#### What to produce
A single count is required: the lines of the data below in which the word "repub" occurs.

(Dataset entries)
>>>>>

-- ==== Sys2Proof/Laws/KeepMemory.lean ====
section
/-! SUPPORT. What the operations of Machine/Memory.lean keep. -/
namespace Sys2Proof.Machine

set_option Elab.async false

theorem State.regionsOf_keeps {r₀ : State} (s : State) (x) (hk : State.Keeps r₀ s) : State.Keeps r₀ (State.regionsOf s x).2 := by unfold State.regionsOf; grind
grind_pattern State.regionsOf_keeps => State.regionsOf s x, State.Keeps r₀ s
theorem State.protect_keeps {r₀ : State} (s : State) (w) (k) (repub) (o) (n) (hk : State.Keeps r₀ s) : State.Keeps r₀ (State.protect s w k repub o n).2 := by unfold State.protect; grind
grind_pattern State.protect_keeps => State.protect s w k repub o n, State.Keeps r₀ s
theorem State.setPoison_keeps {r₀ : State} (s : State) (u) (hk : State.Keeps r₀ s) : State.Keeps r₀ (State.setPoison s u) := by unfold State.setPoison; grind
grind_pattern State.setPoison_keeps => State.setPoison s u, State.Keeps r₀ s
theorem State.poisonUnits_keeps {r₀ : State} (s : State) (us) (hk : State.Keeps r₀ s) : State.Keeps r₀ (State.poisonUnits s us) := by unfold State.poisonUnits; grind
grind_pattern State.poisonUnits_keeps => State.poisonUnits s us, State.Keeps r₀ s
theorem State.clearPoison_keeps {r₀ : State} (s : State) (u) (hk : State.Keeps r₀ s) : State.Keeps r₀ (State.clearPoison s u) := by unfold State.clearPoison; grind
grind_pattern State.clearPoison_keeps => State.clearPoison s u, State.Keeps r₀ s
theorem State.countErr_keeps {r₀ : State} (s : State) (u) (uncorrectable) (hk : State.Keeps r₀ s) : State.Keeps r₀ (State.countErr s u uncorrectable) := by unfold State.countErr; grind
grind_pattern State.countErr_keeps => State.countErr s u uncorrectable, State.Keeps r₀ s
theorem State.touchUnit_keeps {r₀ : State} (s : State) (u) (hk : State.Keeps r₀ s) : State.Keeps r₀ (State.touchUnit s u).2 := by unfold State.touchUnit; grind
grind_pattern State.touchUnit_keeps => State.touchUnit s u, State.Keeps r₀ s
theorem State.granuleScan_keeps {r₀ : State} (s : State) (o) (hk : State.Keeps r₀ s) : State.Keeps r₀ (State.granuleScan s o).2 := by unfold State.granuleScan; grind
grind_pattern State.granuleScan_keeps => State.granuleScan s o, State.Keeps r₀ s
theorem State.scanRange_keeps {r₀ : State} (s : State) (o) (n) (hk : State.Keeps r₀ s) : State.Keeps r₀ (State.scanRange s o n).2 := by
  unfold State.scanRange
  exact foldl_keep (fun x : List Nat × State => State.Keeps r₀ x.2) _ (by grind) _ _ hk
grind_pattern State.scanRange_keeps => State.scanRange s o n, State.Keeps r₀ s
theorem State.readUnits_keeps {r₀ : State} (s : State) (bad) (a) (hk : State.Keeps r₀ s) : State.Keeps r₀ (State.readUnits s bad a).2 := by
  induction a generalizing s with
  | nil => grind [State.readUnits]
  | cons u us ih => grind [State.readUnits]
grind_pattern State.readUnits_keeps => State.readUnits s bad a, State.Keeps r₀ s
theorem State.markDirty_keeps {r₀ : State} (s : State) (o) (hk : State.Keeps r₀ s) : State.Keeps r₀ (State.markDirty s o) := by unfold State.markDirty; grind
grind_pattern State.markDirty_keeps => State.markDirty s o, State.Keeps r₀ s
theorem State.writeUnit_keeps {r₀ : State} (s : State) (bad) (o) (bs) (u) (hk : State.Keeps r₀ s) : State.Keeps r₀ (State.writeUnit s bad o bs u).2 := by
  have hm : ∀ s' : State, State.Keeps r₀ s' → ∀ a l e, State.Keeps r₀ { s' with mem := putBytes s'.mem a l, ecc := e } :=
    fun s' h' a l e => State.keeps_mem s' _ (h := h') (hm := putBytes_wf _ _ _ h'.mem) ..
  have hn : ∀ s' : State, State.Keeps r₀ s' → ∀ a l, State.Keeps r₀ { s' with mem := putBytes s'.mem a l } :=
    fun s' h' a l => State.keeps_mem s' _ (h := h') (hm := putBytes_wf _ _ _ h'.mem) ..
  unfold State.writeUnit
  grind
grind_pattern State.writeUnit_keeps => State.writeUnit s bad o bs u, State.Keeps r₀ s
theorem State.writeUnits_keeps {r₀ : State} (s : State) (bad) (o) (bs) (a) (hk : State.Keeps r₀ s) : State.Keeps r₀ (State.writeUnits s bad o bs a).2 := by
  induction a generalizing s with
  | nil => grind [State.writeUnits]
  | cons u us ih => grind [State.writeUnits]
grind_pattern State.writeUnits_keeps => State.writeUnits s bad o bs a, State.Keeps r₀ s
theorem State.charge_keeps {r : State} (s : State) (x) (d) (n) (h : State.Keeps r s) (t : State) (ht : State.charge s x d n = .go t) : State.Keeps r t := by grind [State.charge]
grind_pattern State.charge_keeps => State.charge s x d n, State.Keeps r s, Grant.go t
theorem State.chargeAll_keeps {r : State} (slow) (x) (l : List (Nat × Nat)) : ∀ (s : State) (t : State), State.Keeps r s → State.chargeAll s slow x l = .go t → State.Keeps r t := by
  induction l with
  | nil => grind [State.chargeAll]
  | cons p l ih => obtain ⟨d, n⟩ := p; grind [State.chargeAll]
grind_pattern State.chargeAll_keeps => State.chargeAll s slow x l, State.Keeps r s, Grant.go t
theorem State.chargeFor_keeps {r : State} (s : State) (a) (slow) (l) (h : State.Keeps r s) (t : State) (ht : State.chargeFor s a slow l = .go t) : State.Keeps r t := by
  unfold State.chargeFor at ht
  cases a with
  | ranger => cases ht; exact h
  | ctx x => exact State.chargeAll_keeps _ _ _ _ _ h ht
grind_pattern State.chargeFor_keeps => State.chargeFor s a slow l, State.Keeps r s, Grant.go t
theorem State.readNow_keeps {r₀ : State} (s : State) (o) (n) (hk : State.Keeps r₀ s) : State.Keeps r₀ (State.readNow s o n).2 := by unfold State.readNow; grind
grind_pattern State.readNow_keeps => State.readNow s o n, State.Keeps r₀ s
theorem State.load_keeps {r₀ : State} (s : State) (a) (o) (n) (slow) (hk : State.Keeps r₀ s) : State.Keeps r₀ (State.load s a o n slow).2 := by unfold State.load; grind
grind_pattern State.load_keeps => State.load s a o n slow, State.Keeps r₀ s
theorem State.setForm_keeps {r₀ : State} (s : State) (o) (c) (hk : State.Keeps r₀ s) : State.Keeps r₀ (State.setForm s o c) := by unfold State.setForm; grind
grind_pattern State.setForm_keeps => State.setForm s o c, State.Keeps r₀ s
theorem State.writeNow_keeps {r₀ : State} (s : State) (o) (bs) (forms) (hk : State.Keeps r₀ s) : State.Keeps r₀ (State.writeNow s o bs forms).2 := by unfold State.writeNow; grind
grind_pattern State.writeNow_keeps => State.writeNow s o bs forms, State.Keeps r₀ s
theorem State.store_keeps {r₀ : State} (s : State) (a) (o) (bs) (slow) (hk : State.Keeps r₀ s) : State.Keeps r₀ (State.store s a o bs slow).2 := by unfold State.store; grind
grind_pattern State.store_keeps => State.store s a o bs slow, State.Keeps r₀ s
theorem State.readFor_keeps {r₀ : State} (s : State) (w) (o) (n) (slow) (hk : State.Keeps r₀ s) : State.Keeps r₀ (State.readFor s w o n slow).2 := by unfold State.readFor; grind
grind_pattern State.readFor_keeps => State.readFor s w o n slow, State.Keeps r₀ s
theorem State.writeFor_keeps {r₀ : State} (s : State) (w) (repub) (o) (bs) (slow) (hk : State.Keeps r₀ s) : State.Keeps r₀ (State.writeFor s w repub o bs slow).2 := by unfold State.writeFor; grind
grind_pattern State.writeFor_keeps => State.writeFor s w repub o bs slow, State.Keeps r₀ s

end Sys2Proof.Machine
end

<<<<<

#### Output of the task
4